Items from a dataset:

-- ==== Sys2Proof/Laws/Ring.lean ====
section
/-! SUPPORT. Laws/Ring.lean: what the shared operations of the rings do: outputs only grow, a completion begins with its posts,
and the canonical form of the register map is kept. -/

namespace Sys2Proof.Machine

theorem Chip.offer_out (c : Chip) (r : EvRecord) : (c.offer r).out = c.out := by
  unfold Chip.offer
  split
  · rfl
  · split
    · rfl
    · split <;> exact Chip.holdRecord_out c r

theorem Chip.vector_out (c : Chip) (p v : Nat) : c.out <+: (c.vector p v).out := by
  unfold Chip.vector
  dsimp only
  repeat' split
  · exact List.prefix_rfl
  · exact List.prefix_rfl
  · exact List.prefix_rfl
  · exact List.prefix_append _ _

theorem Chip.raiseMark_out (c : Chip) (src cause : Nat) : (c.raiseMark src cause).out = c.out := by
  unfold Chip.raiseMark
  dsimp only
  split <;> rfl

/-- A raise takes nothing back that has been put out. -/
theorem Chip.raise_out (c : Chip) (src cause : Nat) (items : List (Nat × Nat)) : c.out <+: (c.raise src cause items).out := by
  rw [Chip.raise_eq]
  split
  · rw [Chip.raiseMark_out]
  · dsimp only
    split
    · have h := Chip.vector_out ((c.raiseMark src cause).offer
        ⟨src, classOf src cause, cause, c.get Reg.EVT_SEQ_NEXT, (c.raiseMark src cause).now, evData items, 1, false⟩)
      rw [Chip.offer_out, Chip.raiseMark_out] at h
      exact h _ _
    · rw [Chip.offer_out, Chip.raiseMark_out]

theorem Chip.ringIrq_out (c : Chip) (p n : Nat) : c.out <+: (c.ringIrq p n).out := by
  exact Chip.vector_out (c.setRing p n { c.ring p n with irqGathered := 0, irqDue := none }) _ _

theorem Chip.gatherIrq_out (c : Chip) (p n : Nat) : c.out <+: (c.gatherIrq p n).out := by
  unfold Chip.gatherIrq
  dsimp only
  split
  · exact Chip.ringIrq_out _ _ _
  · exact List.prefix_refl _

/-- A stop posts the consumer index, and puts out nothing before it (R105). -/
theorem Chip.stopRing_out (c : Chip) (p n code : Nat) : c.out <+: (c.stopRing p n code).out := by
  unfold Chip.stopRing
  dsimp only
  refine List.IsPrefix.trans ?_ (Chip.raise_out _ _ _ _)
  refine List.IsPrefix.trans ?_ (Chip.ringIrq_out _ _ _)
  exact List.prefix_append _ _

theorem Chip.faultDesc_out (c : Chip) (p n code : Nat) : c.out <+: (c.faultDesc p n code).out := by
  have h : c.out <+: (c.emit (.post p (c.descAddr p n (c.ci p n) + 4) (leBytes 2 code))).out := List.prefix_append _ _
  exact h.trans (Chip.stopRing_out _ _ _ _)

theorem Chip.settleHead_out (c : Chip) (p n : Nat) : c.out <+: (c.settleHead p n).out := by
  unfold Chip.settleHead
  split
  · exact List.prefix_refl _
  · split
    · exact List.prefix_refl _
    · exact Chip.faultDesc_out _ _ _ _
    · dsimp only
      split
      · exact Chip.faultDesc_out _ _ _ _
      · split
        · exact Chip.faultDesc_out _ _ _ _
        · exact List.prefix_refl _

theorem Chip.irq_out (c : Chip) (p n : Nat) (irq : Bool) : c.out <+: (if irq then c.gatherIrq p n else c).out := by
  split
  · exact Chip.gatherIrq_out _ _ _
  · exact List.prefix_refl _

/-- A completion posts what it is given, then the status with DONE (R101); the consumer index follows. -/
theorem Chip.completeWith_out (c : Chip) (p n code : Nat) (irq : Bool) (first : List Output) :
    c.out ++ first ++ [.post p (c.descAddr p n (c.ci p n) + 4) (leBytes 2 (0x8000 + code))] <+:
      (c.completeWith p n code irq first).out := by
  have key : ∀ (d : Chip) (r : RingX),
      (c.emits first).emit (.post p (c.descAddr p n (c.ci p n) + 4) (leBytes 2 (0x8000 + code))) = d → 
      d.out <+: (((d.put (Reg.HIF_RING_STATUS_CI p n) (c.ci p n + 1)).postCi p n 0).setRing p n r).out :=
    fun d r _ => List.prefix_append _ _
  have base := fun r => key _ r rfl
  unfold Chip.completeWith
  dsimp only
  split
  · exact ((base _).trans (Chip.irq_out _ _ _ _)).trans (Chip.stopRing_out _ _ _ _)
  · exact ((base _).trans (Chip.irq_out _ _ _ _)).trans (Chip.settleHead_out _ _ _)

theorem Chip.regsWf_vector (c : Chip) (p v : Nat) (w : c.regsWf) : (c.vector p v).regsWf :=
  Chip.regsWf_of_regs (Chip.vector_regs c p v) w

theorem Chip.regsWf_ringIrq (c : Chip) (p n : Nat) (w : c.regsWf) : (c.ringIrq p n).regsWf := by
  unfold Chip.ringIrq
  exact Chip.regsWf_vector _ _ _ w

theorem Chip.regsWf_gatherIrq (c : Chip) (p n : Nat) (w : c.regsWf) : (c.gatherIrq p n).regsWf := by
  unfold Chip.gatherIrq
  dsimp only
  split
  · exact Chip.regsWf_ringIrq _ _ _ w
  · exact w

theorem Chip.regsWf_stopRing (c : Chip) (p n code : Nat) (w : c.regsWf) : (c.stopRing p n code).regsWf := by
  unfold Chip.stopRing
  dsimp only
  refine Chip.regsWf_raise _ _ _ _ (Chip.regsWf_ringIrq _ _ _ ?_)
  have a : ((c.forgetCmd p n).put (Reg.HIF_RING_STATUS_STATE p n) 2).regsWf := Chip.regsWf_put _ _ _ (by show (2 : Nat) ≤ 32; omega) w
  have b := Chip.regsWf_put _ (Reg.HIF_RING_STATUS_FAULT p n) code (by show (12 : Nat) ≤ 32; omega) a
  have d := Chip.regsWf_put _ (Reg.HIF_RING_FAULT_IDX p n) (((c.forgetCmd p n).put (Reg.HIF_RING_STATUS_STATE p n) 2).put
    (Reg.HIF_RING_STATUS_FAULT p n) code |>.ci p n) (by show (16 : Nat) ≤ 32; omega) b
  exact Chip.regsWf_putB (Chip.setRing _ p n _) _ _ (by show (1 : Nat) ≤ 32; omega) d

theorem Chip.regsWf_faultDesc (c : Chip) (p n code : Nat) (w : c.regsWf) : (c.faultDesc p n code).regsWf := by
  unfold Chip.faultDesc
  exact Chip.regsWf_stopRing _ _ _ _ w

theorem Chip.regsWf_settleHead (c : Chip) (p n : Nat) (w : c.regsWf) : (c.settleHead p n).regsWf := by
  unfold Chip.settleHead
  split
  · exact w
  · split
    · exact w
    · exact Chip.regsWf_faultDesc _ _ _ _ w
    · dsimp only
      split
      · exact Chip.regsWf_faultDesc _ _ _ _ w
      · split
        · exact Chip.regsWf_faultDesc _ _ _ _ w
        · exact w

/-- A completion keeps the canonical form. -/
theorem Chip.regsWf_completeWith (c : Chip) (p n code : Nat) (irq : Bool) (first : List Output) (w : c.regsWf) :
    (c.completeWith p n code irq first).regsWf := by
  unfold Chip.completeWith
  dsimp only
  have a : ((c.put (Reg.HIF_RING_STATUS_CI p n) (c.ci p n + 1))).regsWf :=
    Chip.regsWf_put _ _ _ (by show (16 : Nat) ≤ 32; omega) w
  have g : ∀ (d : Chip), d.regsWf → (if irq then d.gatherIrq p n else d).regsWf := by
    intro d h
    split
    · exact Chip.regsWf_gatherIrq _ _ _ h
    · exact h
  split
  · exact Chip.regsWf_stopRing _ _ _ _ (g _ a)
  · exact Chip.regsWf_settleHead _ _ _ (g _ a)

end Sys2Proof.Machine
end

◆ YOUR ASSIGNMENT:
Say only the number of lines of the data above in which the string "first" occurs.

◆ WRITTEN REPLY:
6